Segment Start: The data
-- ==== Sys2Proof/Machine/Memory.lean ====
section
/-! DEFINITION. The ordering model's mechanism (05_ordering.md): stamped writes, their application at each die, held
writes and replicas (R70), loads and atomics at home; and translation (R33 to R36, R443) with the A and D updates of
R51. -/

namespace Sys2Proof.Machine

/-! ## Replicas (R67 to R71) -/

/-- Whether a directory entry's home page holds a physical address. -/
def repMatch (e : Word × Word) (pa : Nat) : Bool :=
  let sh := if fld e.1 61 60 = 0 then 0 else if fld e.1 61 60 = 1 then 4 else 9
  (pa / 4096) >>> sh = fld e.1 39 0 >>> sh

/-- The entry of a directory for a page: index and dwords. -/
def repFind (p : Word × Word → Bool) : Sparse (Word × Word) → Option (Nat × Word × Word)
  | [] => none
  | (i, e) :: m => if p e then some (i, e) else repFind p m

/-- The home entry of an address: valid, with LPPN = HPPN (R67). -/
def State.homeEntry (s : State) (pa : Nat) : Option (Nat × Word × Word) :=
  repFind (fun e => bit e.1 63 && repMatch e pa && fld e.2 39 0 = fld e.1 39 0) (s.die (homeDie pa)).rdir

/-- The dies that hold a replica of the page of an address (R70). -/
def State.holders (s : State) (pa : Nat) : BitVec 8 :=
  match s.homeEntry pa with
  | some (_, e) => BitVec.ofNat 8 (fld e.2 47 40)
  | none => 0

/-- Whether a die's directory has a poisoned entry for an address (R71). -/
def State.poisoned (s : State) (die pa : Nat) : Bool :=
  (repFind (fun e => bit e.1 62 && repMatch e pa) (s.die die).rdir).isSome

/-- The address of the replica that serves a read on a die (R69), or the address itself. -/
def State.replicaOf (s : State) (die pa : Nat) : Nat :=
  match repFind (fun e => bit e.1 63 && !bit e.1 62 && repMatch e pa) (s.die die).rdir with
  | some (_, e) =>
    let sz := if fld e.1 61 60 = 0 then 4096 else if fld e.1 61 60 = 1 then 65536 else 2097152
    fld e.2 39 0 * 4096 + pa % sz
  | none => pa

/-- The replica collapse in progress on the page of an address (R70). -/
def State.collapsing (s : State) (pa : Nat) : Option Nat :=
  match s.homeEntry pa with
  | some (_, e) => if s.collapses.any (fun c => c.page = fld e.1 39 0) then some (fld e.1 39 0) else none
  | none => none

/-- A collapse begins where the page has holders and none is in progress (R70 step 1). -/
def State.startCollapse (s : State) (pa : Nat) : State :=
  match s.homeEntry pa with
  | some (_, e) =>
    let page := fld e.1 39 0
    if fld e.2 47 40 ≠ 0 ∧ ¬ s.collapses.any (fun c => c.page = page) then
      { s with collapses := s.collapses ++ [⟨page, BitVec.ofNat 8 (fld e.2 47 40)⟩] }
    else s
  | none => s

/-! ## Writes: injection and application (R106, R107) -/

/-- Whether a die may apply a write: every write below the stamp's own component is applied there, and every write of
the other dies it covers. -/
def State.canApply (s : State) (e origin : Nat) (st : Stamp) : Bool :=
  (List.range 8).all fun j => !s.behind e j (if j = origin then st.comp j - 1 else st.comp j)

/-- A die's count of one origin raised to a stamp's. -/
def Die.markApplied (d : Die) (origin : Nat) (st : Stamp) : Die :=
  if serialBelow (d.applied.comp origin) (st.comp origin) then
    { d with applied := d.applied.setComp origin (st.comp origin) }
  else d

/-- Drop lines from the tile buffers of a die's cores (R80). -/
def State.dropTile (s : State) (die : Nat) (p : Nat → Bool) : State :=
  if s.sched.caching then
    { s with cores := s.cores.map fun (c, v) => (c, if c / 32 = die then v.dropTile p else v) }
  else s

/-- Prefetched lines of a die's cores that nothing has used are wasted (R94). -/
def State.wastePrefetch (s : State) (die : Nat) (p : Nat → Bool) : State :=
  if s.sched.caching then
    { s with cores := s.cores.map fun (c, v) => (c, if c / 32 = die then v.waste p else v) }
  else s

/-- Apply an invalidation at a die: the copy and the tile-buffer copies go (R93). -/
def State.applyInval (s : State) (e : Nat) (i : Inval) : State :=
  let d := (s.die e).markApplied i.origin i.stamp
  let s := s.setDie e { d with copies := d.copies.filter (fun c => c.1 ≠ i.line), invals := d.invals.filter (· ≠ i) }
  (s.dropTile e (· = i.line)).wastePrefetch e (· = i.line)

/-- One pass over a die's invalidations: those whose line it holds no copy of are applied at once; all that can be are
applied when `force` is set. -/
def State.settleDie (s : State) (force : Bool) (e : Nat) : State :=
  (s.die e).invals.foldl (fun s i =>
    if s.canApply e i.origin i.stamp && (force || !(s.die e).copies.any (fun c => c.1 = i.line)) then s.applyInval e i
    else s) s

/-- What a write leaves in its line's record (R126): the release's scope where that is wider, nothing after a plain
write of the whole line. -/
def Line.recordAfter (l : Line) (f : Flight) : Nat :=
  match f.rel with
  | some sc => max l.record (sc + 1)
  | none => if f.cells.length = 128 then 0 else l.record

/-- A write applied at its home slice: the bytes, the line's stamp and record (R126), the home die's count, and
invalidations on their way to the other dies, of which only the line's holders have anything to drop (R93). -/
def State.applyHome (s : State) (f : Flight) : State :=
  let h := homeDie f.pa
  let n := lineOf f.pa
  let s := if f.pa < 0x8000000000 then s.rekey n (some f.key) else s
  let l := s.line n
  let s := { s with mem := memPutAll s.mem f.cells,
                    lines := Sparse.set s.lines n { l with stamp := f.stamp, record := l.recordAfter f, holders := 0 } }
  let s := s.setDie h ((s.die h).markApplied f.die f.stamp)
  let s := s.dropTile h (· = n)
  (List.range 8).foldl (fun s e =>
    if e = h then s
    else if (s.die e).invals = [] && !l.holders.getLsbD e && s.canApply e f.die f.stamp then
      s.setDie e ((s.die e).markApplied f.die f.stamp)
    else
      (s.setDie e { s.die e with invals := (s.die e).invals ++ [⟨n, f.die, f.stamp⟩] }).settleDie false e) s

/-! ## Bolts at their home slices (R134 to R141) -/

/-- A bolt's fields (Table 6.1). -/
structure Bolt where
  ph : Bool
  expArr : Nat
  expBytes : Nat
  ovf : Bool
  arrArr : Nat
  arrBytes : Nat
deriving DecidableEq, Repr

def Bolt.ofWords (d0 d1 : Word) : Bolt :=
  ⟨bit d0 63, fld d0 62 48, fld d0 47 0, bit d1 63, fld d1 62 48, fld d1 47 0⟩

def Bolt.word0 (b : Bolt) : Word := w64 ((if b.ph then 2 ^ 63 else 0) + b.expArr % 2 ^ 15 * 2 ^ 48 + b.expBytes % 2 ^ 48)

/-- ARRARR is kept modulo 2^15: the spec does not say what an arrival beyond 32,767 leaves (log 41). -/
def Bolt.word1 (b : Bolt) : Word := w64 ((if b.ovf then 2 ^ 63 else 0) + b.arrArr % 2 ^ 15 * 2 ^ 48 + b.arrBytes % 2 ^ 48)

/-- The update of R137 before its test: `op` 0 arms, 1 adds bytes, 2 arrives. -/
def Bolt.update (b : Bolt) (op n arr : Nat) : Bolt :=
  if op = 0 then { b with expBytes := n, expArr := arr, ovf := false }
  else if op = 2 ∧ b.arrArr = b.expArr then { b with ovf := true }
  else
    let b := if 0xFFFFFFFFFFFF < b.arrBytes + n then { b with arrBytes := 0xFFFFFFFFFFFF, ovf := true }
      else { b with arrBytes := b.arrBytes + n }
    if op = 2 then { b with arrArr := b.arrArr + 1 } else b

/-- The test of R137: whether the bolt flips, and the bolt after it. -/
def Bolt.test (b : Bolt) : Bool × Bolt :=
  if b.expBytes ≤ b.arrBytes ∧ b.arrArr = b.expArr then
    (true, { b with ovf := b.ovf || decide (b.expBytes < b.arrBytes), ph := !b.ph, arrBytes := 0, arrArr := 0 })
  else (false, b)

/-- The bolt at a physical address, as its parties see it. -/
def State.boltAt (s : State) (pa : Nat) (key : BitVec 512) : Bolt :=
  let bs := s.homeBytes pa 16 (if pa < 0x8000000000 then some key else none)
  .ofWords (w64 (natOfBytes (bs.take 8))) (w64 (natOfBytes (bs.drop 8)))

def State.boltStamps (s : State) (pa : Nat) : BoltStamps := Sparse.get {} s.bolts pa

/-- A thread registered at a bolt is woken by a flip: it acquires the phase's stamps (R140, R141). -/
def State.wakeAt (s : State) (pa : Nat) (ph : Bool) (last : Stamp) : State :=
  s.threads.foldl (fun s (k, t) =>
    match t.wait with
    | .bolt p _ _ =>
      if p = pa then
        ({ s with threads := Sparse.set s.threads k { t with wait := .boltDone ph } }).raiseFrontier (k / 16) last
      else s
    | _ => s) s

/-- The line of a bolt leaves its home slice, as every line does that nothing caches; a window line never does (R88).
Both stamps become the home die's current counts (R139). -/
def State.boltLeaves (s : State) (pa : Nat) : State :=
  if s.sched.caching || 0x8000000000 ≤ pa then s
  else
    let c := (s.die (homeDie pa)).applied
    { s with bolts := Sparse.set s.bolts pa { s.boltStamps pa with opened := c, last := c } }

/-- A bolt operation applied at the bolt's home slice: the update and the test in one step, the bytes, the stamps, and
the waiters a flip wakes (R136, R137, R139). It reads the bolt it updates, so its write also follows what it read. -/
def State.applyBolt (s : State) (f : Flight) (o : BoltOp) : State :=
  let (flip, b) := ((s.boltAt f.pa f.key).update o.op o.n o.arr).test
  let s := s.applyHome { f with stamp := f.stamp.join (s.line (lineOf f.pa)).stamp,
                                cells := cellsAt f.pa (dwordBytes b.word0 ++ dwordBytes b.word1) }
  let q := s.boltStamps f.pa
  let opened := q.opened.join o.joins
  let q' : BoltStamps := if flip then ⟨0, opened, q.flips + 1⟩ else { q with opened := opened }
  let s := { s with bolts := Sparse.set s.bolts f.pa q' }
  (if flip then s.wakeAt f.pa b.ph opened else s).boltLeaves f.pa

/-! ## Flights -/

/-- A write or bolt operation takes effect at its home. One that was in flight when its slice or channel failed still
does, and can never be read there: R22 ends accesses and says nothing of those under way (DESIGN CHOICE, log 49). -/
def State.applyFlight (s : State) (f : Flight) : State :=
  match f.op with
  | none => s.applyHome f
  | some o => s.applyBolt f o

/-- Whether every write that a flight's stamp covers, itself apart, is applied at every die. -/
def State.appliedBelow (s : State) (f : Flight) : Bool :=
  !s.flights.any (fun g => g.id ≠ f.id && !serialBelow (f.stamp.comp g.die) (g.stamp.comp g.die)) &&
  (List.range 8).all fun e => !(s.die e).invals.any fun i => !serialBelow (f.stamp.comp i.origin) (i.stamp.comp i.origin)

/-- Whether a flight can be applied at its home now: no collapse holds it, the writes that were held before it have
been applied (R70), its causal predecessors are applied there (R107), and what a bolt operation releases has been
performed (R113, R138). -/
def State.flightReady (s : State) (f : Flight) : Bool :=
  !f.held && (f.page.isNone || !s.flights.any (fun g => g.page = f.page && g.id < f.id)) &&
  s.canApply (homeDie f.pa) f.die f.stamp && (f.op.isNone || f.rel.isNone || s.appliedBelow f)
Segment End: The data
What the task requires: Output the lines of the records above exactly as they appear, from the line containing "0 else l.record" through the line containing "invalidations on their".

Solution for this problem:
  | none => if f.cells.length = 128 then 0 else l.record

/-- A write applied at its home slice: the bytes, the line's stamp and record (R126), the home die's count, and
invalidations on their way to the other dies, of which only the line's holders have anything to drop (R93). -/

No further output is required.